> _What you are asked to do_: The answer is a stretch of the material below, returned exactly: the line containing "theorem test_V_HLT_3_faults_at_254 : see", the line containing "(step (vec (regs 0 0x20", and all lines between.

______________________________

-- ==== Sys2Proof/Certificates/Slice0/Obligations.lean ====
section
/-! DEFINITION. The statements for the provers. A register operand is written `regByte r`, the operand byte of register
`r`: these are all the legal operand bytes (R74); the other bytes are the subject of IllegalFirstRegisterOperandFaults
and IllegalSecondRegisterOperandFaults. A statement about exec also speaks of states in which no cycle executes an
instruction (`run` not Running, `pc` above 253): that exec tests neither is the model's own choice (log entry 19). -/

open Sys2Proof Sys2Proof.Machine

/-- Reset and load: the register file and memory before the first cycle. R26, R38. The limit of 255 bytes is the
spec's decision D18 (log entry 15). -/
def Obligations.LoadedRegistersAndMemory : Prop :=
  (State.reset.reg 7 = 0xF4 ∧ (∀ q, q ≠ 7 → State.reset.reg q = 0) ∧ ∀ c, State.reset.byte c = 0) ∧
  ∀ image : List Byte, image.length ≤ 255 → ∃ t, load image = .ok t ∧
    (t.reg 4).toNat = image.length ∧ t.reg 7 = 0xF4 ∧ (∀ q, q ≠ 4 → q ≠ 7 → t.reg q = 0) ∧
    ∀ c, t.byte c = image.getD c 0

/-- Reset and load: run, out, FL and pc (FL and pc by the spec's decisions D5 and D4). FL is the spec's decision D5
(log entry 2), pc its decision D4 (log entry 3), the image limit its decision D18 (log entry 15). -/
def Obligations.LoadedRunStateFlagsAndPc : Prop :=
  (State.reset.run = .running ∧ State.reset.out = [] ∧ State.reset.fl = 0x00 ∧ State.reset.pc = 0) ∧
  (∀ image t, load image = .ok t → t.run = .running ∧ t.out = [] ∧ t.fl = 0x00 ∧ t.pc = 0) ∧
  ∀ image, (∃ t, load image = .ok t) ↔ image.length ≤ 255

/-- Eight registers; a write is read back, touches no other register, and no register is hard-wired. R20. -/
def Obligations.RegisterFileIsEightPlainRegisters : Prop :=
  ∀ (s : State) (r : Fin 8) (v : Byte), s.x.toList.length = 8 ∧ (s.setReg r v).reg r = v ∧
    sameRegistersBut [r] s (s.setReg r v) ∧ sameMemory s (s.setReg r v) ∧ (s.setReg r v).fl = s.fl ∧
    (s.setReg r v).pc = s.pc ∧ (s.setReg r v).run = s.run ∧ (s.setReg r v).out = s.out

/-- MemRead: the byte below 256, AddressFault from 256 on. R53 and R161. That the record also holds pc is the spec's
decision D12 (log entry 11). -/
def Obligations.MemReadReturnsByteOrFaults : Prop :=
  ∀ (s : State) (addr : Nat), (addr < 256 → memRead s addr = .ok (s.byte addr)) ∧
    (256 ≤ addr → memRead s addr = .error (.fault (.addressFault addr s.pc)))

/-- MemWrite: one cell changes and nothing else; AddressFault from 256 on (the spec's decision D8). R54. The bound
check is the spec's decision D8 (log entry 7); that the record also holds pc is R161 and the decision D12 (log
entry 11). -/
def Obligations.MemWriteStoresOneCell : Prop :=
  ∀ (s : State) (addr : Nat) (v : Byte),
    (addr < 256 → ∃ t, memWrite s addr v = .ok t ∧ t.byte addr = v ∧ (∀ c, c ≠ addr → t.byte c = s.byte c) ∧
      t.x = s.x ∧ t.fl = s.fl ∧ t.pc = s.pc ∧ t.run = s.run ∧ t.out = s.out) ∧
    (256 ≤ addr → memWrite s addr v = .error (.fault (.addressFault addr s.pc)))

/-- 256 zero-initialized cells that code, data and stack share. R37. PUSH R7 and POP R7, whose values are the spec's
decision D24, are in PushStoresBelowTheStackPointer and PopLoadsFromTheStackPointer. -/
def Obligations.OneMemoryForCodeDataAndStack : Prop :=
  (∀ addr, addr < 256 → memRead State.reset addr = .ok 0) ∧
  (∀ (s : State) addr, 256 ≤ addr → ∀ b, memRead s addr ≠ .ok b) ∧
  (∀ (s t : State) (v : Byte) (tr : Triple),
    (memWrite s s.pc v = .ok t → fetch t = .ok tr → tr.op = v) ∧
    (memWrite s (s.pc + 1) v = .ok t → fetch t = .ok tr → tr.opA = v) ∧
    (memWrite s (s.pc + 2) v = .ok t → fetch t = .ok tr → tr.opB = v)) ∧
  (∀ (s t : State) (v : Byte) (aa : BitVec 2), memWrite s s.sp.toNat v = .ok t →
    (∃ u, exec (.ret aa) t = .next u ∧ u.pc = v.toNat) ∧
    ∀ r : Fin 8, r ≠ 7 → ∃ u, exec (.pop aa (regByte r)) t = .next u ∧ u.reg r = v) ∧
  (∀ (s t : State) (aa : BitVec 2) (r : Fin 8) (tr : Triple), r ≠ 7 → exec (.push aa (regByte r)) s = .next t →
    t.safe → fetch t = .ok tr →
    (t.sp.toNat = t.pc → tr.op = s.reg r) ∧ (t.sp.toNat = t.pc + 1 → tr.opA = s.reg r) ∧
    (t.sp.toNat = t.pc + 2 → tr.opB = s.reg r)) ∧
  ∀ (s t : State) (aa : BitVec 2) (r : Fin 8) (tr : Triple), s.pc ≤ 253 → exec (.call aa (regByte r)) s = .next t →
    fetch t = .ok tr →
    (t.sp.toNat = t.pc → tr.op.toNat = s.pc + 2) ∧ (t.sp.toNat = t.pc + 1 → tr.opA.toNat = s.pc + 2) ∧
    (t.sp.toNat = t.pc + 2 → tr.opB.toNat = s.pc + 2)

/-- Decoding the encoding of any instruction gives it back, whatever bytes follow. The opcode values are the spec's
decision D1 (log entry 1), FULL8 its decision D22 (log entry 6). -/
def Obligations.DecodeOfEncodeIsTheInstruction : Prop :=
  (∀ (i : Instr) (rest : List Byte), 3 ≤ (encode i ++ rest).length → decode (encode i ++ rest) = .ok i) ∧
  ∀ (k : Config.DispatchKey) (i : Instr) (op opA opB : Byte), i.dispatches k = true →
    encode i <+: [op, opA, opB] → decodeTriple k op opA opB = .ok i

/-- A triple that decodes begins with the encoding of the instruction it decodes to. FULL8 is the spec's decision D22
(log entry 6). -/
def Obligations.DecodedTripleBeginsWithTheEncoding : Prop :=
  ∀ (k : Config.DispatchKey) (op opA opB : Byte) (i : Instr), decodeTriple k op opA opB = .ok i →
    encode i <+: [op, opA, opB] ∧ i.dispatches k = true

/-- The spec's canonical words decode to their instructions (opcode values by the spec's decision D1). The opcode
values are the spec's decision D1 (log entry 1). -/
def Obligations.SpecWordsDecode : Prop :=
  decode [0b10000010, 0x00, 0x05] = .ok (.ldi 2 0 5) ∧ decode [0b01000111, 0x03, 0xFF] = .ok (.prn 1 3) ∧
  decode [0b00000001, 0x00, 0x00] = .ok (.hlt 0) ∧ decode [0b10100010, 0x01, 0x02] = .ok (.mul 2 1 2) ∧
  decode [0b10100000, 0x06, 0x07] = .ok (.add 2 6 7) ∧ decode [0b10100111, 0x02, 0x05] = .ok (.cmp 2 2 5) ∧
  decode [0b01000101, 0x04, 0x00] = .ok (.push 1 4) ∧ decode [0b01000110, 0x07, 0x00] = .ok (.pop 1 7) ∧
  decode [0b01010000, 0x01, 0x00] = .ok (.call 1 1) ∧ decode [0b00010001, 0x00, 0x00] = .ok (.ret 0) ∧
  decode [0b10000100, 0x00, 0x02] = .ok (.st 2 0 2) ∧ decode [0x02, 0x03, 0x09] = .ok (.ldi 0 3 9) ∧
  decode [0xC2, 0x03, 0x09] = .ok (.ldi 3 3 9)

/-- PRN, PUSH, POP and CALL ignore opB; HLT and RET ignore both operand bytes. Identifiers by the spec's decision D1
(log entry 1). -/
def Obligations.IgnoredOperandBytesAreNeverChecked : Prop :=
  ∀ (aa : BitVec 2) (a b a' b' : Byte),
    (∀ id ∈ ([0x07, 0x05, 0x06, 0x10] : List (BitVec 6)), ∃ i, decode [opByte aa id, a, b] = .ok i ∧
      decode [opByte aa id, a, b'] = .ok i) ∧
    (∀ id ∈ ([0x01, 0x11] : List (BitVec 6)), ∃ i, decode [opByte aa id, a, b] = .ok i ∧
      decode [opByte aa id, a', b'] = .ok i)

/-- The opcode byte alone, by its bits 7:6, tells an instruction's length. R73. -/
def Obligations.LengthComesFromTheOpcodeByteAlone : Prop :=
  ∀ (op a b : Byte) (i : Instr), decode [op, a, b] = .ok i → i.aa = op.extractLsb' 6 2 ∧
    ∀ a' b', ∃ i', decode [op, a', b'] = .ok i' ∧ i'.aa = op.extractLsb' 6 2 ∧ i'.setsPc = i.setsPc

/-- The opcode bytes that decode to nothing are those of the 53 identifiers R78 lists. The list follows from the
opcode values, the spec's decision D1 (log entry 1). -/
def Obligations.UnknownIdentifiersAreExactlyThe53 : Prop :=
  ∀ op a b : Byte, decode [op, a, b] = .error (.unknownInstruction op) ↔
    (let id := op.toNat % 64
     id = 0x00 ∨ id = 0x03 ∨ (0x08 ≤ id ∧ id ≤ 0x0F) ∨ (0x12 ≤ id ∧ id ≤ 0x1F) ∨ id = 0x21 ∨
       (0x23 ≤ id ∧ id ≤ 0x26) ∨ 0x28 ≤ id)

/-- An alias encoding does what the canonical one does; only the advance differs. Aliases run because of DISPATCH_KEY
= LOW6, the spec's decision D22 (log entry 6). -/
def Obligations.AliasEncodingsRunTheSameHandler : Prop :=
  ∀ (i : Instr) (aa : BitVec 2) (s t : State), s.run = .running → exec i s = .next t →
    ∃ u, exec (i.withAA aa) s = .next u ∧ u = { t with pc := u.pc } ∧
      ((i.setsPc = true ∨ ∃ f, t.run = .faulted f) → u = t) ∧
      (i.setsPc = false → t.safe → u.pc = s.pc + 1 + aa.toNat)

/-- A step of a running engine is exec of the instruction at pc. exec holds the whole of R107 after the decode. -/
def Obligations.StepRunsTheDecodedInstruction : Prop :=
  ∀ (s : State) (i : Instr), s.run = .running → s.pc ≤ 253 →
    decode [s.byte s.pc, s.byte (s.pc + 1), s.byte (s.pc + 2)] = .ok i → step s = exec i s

______________________________

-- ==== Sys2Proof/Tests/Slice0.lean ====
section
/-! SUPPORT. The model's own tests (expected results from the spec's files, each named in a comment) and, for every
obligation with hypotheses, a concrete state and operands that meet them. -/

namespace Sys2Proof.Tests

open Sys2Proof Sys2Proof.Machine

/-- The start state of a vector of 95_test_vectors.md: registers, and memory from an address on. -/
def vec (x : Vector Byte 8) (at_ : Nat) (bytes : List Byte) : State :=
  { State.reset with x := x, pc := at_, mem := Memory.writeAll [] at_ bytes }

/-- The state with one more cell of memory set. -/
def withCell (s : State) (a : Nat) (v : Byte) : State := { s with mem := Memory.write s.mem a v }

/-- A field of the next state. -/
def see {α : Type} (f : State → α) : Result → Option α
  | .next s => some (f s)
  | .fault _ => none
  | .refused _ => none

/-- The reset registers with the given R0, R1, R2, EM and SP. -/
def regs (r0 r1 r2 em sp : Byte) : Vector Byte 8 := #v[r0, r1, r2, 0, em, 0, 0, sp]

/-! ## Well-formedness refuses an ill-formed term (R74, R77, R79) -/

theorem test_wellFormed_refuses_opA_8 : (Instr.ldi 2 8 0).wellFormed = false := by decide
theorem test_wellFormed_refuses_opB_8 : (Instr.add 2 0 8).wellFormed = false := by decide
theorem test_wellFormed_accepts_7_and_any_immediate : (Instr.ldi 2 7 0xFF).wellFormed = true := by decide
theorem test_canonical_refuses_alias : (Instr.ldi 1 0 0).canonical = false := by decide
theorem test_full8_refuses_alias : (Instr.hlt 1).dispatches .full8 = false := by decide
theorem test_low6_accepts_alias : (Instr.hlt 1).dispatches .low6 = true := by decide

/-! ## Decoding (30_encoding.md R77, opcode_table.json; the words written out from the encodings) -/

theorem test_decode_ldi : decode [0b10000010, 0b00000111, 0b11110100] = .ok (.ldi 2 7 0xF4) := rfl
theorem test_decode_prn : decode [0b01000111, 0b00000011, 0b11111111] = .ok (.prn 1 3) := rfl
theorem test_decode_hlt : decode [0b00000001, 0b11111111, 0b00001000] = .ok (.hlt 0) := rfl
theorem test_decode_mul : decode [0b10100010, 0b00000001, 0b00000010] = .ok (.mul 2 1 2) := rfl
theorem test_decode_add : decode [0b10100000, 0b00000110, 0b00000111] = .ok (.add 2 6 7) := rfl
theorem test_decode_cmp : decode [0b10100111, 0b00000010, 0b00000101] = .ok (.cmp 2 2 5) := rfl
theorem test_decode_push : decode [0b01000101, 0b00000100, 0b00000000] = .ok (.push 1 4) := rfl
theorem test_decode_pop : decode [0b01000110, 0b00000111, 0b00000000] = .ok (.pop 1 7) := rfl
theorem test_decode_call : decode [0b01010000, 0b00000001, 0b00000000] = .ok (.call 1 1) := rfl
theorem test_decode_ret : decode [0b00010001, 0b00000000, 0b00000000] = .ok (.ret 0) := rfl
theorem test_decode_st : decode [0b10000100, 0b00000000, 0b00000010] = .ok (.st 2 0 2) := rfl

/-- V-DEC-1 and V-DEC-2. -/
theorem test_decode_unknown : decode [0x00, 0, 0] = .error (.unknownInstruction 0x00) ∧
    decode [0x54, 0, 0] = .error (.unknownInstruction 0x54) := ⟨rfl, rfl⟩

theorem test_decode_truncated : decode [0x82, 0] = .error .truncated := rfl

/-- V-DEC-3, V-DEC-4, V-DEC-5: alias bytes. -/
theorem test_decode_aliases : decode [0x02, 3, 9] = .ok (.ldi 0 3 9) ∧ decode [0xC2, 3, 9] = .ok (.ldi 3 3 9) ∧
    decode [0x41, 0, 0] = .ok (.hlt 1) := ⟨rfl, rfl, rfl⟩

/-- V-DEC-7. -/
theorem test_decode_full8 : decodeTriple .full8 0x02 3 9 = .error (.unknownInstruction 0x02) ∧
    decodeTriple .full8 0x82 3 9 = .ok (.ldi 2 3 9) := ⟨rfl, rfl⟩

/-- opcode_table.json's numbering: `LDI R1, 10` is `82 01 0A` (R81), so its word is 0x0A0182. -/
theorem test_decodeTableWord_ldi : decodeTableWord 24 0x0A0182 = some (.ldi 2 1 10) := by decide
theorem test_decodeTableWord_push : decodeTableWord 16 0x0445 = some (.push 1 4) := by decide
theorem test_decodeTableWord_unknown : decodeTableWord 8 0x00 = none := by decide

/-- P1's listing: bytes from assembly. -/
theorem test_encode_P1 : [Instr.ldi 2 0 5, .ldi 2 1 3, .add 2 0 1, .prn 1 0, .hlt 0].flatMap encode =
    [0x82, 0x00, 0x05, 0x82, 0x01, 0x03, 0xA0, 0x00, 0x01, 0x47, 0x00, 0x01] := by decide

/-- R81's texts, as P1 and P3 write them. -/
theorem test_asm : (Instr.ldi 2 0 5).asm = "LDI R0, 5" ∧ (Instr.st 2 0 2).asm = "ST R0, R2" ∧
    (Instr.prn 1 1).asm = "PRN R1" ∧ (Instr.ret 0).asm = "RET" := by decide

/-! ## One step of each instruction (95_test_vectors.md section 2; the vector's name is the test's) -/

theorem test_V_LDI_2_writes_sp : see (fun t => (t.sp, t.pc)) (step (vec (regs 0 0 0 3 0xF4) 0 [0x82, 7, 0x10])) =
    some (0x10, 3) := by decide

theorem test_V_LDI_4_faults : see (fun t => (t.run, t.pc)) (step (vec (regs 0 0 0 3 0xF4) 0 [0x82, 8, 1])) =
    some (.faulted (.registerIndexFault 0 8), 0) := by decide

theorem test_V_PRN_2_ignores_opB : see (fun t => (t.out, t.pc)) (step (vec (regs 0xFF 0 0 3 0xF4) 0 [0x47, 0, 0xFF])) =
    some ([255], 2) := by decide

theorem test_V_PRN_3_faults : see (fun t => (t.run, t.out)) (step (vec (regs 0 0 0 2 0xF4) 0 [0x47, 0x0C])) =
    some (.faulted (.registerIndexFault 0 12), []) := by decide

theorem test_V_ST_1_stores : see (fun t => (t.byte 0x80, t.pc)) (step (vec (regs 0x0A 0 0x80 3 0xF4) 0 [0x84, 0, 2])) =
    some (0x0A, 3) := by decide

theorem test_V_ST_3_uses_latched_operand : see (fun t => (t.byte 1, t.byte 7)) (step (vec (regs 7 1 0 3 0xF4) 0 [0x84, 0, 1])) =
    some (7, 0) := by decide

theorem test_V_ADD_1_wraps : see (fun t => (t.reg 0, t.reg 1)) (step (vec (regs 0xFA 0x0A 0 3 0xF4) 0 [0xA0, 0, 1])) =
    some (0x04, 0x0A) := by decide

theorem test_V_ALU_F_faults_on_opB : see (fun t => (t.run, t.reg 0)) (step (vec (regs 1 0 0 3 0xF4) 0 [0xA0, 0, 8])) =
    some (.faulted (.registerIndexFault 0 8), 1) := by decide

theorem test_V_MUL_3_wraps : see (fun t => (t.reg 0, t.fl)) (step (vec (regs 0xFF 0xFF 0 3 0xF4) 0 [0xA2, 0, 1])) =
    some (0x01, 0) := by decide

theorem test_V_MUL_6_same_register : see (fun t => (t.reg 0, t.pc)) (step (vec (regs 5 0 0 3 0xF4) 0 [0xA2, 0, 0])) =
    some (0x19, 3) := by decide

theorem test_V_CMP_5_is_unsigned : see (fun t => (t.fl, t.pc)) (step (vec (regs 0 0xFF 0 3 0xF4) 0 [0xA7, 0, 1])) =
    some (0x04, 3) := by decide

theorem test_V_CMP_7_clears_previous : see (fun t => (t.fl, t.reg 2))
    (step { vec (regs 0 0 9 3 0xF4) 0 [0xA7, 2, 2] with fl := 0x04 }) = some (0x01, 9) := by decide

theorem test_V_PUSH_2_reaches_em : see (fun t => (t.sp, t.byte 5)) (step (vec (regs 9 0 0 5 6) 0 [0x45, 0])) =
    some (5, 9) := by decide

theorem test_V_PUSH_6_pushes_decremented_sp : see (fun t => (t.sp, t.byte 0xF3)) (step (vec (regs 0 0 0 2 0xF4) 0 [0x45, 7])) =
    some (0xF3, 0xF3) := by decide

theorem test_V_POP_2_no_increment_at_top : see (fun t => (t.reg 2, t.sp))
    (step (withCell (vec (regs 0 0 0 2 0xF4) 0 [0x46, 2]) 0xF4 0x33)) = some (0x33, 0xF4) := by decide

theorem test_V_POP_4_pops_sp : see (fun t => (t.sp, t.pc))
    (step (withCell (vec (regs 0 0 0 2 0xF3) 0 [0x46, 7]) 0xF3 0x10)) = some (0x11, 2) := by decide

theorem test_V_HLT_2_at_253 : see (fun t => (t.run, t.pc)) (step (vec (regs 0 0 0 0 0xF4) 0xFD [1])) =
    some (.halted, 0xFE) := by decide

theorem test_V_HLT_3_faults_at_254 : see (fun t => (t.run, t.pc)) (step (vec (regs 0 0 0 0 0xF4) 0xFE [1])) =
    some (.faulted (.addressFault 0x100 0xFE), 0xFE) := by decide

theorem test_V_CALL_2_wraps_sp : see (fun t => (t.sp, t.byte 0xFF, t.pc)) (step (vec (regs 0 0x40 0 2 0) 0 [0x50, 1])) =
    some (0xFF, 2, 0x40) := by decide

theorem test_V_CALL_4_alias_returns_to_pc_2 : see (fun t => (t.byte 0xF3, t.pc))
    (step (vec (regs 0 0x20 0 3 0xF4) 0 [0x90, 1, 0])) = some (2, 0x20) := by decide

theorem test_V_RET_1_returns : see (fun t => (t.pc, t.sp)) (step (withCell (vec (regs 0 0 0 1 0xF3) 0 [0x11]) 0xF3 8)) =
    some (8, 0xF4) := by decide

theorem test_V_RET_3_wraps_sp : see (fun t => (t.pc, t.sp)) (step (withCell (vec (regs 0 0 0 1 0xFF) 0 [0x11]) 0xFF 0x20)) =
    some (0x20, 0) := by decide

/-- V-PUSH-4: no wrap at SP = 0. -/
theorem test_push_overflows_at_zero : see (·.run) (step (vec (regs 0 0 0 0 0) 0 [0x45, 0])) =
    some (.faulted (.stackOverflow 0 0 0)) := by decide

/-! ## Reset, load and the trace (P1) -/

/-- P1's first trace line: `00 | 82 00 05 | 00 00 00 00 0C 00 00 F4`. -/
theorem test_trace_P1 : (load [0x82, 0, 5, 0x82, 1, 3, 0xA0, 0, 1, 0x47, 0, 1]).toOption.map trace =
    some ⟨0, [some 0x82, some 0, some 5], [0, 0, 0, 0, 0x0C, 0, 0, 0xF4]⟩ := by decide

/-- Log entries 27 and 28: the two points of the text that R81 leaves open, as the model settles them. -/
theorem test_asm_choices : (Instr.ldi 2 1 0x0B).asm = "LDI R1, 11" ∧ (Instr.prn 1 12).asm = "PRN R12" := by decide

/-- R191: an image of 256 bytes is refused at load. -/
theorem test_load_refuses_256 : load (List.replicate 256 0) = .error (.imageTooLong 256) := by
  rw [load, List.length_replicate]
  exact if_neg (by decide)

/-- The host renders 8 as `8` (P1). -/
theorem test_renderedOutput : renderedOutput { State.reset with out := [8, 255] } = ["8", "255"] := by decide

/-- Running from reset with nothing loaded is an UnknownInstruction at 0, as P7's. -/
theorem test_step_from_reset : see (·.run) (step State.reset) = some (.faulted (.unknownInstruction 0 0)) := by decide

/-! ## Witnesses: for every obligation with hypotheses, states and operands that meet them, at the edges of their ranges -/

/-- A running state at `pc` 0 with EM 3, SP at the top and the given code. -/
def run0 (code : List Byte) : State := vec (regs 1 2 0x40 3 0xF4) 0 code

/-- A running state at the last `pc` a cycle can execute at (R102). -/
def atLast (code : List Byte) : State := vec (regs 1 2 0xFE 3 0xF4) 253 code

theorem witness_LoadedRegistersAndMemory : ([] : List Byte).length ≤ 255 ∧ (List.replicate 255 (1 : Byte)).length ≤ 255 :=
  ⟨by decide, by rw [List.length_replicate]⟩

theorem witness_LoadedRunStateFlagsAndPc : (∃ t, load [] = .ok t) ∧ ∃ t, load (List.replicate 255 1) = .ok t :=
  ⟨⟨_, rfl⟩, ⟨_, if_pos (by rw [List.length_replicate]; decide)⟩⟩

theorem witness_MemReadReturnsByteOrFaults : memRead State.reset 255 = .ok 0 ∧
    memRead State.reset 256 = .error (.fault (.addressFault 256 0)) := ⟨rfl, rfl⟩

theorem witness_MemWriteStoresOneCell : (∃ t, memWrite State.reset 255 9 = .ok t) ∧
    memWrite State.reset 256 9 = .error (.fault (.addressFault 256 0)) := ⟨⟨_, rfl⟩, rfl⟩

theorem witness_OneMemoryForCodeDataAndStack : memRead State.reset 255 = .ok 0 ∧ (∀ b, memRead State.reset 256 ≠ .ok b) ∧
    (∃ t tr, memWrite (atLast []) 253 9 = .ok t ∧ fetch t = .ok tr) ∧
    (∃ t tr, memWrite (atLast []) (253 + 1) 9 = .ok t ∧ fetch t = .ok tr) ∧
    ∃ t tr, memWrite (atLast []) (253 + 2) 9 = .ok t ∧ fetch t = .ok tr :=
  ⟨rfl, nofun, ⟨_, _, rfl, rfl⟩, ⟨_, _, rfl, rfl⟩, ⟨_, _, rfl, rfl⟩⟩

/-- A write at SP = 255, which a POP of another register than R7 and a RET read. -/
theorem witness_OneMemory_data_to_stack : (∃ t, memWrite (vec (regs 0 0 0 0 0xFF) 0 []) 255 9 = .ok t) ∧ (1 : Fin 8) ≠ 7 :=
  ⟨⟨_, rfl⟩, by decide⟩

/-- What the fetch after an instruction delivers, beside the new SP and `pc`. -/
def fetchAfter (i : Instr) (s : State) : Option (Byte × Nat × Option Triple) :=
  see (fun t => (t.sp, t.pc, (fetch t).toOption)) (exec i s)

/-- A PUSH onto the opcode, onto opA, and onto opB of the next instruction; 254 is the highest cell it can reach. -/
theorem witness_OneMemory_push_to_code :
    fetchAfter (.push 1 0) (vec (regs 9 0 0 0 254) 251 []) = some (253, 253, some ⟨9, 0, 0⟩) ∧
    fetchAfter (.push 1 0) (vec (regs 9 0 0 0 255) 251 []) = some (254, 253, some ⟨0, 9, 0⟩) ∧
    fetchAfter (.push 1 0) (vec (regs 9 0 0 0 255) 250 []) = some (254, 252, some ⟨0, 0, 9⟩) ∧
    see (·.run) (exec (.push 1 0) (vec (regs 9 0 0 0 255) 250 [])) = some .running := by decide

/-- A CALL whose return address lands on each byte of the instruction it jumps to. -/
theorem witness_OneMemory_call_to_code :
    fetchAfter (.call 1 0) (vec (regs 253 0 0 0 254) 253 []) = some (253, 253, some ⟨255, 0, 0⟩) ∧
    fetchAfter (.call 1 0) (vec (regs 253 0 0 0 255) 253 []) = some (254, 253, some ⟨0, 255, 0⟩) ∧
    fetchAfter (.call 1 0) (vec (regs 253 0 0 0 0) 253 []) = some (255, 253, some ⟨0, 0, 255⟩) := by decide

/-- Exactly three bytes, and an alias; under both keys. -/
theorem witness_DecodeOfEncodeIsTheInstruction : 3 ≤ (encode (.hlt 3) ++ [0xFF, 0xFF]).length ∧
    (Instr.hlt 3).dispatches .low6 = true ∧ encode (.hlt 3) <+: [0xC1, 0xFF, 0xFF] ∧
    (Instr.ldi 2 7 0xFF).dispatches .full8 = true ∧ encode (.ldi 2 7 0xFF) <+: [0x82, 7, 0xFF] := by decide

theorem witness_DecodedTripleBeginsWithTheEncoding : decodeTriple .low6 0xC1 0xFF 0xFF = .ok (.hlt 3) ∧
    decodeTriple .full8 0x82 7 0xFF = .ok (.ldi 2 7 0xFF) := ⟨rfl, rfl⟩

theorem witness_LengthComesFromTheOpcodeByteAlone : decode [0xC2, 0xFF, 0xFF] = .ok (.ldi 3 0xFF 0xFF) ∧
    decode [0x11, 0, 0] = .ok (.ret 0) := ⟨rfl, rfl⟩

______________________________

> _Exercise solution_:
theorem test_V_HLT_3_faults_at_254 : see (fun t => (t.run, t.pc)) (step (vec (regs 0 0 0 0 0xF4) 0xFE [1])) =
    some (.faulted (.addressFault 0x100 0xFE), 0xFE) := by decide

theorem test_V_CALL_2_wraps_sp : see (fun t => (t.sp, t.byte 0xFF, t.pc)) (step (vec (regs 0 0x40 0 2 0) 0 [0x50, 1])) =
    some (0xFF, 2, 0x40) := by decide

theorem test_V_CALL_4_alias_returns_to_pc_2 : see (fun t => (t.byte 0xF3, t.pc))
    (step (vec (regs 0 0x20 0 3 0xF4) 0 [0x90, 1, 0])) = some (2, 0x20) := by decide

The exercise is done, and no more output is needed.